= Beginning of Section =

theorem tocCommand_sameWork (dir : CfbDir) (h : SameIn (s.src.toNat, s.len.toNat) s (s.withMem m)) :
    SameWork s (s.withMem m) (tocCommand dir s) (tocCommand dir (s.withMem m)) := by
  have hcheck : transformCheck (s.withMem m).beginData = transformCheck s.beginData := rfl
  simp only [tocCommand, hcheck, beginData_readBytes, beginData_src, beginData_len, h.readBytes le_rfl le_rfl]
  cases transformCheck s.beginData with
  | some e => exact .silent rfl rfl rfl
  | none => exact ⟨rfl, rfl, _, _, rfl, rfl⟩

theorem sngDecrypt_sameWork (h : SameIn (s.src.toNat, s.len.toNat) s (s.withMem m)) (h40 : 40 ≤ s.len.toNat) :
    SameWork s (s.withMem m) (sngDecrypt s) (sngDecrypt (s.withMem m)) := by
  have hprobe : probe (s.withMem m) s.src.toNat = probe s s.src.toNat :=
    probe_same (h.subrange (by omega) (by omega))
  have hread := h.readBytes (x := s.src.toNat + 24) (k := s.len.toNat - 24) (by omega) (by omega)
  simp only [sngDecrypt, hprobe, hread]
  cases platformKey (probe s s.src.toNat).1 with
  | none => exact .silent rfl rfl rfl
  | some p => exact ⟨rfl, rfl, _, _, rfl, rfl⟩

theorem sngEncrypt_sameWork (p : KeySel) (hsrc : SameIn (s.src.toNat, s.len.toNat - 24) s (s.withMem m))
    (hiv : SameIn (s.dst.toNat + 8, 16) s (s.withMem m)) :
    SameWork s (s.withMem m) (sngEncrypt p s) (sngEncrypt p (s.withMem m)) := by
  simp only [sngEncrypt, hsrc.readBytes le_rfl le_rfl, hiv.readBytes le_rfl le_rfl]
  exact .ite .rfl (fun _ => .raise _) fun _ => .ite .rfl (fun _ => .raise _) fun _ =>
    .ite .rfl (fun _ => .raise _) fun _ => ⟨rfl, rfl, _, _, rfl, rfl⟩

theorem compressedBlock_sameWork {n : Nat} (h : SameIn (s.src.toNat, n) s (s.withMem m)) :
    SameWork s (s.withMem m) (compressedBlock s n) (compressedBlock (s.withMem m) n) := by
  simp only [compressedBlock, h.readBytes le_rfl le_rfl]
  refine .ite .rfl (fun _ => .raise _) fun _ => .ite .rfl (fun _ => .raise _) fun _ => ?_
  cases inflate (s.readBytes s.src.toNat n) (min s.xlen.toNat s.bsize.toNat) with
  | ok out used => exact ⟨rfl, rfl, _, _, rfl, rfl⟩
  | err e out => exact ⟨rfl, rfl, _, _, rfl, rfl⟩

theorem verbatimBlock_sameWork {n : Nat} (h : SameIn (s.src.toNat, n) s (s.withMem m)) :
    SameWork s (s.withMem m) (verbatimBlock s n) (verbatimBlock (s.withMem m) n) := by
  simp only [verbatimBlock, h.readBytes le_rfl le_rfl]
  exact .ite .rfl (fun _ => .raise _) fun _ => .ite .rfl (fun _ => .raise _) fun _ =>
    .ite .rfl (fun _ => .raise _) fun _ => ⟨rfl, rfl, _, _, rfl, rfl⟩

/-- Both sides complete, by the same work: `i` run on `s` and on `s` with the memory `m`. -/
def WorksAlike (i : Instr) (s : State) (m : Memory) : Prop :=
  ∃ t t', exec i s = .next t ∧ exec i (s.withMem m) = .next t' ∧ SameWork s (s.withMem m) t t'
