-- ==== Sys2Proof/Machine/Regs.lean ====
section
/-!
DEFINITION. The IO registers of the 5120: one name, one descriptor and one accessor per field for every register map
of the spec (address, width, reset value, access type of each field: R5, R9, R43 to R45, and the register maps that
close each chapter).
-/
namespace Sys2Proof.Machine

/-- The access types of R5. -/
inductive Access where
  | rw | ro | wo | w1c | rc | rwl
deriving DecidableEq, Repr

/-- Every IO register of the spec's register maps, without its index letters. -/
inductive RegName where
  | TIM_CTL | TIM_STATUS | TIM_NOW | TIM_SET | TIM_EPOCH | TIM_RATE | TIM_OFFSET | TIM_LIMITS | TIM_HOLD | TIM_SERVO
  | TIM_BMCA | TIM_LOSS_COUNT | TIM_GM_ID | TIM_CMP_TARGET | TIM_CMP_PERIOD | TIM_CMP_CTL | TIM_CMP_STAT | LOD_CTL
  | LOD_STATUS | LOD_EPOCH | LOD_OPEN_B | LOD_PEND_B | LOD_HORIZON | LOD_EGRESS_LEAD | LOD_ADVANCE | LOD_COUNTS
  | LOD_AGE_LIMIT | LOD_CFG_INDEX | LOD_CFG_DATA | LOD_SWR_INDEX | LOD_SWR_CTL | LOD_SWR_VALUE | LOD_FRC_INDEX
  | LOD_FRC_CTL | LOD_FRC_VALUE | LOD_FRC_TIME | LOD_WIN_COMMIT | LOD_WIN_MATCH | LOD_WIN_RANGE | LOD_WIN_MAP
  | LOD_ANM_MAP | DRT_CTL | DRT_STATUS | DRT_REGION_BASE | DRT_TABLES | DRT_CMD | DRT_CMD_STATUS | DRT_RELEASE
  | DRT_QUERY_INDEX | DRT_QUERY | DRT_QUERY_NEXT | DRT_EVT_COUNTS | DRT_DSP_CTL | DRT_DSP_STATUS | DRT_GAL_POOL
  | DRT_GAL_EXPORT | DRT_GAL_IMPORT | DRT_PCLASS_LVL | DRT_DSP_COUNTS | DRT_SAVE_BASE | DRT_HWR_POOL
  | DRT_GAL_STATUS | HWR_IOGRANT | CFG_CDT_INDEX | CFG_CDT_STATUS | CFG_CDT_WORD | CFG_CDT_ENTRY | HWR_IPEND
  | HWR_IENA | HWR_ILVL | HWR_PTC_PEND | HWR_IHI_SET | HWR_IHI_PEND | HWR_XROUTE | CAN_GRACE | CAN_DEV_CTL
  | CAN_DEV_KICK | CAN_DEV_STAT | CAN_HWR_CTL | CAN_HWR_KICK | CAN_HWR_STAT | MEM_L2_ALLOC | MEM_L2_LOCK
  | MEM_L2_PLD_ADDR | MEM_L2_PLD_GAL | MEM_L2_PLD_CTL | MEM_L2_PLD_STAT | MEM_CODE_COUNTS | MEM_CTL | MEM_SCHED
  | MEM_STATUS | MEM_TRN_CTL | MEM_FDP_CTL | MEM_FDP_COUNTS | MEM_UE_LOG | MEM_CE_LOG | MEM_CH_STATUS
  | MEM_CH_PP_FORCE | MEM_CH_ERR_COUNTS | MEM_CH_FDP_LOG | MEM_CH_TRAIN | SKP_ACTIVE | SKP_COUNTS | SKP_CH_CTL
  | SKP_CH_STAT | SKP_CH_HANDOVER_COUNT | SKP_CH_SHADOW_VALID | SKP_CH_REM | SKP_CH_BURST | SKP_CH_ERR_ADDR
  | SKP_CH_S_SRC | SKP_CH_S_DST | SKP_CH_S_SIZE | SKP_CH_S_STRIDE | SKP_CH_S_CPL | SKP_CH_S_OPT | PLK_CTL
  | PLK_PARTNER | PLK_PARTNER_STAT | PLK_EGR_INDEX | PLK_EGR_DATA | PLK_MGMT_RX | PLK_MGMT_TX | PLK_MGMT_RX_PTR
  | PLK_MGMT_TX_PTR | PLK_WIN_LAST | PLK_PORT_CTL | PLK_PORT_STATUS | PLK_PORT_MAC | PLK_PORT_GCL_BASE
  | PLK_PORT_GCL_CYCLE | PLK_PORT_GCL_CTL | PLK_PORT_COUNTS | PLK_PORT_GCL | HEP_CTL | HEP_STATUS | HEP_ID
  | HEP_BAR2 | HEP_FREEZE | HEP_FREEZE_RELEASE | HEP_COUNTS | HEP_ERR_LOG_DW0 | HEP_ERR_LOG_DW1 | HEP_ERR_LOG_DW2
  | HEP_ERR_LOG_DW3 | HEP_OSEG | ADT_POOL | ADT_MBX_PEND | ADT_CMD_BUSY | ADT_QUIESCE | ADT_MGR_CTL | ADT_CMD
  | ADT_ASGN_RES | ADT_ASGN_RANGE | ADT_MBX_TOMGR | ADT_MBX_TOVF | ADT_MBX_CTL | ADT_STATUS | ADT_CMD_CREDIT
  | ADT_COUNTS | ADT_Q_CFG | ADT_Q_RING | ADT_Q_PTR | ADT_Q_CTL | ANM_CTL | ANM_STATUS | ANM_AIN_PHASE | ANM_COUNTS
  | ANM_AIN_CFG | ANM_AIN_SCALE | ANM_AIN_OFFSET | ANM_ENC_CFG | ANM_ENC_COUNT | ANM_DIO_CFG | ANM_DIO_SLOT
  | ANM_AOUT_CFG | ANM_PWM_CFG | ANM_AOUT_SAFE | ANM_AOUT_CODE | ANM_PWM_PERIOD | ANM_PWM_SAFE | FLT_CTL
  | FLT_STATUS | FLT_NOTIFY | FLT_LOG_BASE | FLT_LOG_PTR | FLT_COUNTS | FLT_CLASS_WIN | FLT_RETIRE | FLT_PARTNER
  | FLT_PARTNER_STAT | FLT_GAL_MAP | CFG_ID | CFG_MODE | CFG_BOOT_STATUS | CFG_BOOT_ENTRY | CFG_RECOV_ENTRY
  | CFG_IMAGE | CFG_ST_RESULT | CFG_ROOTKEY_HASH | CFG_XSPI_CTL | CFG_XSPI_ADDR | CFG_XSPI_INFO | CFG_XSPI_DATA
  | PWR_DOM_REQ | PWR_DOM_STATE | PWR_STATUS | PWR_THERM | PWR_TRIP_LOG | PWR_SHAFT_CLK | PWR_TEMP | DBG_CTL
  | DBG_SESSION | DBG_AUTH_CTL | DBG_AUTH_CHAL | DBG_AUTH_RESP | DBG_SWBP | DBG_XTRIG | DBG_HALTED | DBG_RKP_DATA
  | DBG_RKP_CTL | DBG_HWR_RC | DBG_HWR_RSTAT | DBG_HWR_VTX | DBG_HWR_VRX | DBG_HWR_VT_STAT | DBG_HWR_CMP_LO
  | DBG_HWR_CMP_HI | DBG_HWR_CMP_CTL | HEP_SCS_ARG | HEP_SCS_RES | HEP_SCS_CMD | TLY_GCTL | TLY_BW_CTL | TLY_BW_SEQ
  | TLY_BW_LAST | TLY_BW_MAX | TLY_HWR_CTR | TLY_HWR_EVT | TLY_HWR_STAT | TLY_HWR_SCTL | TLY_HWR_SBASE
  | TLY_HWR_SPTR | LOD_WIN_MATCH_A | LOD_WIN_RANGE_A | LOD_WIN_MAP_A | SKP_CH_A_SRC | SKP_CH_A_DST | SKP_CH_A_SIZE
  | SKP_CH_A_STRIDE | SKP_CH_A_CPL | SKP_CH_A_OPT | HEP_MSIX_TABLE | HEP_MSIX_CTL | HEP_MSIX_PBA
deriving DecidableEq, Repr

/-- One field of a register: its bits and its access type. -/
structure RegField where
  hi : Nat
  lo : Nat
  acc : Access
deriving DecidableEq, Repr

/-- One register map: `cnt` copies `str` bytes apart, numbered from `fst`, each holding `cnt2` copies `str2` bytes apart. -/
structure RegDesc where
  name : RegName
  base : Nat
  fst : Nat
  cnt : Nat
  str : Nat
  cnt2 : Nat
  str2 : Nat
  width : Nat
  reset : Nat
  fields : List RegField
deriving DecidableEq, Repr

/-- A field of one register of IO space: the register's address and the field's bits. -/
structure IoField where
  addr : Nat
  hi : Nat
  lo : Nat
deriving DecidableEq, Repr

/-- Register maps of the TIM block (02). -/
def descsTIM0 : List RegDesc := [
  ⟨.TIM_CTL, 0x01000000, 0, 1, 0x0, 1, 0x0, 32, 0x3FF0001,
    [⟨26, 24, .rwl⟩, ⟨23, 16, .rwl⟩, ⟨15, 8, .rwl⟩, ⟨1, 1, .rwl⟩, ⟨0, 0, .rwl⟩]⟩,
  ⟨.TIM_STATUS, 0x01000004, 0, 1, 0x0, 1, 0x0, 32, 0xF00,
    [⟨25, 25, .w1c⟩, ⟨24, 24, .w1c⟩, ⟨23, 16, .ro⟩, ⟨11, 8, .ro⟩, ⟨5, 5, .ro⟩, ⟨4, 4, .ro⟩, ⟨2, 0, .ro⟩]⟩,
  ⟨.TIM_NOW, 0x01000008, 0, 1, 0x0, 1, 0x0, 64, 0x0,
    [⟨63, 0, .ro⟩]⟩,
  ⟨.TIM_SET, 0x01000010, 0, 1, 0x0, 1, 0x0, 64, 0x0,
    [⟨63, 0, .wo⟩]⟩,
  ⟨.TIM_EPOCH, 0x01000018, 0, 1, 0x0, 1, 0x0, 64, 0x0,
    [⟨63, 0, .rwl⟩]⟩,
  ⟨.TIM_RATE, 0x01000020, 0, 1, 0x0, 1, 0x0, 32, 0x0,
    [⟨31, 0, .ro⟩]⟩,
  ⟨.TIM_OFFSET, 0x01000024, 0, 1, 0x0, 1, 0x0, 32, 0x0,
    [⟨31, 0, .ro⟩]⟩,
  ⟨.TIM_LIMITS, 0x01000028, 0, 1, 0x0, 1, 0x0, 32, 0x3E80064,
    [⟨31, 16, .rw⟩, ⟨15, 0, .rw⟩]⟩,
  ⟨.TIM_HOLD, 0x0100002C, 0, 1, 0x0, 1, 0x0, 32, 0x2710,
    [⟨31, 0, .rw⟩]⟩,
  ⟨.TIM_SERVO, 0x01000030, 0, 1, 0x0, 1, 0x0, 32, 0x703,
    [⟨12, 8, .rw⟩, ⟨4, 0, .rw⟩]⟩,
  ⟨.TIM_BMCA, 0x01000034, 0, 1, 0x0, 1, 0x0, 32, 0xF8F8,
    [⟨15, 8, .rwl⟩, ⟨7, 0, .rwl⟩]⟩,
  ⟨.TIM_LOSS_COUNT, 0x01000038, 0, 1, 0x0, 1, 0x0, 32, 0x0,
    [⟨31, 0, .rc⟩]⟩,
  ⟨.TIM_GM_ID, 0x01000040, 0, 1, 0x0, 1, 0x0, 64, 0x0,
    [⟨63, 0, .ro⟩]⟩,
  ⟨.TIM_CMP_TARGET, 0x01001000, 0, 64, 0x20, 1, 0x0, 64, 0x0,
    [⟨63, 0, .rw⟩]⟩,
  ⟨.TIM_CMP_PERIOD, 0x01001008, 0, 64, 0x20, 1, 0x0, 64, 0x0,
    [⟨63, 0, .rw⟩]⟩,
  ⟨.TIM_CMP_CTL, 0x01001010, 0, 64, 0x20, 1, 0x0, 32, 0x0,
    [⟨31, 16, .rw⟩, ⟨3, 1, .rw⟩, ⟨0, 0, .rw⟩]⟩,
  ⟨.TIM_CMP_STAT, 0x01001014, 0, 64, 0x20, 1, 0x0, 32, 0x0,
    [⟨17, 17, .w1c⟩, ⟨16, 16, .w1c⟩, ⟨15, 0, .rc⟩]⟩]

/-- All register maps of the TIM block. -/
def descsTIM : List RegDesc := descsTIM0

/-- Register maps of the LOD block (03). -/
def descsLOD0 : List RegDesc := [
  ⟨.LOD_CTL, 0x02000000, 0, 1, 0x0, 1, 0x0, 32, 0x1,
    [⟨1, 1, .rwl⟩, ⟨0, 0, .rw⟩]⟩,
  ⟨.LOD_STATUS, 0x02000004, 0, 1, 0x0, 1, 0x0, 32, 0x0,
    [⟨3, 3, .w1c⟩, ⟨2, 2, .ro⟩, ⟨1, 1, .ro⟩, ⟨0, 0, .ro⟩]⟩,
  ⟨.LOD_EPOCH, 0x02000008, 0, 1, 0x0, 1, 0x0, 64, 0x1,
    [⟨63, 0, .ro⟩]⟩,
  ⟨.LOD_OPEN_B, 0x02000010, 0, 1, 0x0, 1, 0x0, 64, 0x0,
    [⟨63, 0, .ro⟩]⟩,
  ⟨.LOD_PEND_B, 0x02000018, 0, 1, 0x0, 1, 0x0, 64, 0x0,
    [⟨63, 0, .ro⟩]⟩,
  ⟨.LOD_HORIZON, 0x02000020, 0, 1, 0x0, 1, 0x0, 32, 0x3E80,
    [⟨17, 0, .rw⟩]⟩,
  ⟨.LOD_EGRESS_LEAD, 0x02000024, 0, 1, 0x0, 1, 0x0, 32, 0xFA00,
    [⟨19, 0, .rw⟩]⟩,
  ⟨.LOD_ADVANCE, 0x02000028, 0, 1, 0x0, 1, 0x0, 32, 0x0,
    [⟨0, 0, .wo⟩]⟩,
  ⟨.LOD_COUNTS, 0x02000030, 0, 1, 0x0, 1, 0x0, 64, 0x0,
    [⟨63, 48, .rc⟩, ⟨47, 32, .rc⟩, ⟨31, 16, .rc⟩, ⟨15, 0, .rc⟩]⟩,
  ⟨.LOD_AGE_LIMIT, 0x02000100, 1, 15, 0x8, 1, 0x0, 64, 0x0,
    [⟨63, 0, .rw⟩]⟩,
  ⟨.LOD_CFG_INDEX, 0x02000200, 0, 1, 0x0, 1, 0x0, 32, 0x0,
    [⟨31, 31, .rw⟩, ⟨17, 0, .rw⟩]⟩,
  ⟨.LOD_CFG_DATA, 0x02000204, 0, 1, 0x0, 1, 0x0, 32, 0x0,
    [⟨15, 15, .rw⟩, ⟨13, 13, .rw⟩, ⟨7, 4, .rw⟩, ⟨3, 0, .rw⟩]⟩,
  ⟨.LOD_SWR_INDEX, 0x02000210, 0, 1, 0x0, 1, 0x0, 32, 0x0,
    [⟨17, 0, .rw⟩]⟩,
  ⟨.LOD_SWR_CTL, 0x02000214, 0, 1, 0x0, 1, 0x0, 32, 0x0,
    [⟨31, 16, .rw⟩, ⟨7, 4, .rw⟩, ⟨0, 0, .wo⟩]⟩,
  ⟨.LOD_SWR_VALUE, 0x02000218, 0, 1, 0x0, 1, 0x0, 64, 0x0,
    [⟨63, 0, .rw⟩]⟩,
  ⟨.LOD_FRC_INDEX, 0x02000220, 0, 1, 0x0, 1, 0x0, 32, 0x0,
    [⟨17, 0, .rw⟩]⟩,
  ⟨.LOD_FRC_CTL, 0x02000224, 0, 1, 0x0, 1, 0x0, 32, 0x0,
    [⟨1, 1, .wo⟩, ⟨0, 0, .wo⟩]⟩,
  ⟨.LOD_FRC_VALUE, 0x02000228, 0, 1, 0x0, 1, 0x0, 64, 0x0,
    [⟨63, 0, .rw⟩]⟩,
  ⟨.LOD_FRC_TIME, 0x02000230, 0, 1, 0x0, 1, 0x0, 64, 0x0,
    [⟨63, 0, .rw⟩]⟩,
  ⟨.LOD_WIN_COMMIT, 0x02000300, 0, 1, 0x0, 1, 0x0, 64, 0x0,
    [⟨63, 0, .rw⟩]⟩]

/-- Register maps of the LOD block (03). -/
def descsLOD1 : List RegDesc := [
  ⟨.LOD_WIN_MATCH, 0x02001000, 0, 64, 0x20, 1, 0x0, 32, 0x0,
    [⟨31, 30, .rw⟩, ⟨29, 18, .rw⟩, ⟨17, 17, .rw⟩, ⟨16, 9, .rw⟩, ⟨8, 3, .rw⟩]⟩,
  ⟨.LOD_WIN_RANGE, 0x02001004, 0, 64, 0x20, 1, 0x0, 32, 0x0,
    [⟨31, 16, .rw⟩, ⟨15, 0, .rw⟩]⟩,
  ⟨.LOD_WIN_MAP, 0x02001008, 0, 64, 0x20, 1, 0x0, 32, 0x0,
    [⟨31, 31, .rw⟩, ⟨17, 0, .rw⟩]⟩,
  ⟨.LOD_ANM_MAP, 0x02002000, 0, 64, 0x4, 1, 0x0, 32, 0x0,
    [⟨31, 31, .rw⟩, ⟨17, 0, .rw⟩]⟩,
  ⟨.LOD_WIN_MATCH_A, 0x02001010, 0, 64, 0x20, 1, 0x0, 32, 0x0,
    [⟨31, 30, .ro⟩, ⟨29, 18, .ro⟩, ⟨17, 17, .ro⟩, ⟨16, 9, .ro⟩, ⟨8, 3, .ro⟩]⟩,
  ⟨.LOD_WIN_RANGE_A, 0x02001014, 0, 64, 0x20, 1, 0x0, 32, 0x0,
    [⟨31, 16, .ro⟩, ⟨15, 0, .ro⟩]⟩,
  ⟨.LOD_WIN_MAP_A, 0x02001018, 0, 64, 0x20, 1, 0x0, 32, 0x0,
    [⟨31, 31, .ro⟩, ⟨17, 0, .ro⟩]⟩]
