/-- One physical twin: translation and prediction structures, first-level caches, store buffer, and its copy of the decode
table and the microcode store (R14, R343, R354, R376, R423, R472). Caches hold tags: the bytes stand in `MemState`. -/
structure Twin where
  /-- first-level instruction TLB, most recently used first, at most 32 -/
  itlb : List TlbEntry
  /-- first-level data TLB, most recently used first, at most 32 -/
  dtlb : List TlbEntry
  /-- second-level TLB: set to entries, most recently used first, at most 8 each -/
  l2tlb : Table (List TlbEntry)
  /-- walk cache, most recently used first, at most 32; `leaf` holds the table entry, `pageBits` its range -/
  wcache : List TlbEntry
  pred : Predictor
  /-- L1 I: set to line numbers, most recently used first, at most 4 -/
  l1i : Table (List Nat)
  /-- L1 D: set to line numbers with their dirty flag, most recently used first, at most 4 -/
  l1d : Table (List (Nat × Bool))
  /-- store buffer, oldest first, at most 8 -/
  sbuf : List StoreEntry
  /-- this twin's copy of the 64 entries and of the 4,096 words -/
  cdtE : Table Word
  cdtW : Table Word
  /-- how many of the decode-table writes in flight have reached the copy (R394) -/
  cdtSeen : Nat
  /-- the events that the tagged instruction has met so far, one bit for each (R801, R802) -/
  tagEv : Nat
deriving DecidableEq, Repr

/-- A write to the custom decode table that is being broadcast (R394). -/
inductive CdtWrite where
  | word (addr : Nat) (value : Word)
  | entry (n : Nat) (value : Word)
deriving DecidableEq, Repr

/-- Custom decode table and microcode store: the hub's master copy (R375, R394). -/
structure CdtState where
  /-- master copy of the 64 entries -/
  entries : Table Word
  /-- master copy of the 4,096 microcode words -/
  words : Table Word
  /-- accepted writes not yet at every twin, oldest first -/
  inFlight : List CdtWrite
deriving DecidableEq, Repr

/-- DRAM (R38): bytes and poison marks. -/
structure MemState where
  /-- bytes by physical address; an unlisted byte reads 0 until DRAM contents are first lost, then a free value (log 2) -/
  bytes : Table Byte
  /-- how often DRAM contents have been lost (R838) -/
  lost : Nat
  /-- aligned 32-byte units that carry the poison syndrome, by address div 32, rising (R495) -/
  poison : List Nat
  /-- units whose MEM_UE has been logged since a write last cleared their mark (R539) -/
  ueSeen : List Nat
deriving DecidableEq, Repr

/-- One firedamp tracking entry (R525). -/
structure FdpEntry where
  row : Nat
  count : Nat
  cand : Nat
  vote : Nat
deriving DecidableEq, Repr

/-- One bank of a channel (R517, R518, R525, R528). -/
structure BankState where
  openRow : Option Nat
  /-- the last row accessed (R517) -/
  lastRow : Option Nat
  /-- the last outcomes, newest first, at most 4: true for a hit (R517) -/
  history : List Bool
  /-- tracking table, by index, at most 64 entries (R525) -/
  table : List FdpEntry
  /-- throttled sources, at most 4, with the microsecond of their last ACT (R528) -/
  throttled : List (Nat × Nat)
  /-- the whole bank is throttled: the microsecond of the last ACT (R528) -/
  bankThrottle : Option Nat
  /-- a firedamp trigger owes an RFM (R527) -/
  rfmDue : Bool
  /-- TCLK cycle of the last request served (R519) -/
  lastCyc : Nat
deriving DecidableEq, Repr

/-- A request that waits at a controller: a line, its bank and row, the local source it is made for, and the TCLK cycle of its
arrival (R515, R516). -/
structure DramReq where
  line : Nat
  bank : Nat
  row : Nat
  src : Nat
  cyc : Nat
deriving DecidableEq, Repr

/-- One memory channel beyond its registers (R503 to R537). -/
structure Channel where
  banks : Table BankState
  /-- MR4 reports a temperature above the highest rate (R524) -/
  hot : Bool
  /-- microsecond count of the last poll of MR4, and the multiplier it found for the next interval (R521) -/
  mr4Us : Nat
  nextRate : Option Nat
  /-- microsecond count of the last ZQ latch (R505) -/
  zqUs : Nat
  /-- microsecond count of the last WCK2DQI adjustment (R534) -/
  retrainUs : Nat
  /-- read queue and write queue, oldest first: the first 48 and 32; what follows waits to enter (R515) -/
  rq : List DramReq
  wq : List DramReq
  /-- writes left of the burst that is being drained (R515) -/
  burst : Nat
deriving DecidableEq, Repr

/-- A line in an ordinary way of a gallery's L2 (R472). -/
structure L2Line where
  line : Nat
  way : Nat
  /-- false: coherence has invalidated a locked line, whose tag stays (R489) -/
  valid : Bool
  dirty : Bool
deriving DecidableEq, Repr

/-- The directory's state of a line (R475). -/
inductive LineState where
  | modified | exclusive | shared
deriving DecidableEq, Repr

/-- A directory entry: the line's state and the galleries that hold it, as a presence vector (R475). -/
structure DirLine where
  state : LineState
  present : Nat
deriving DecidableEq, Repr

= End of Section =

# [Work request]
Within the listing above, give again exactly every line from the line with "words : Table Word" through the line with "structure MemState where", both included, and no other line.

# [Solved exercise]
  words : Table Word
  /-- accepted writes not yet at every twin, oldest first -/
  inFlight : List CdtWrite
deriving DecidableEq, Repr

/-- DRAM (R38): bytes and poison marks. -/
structure MemState where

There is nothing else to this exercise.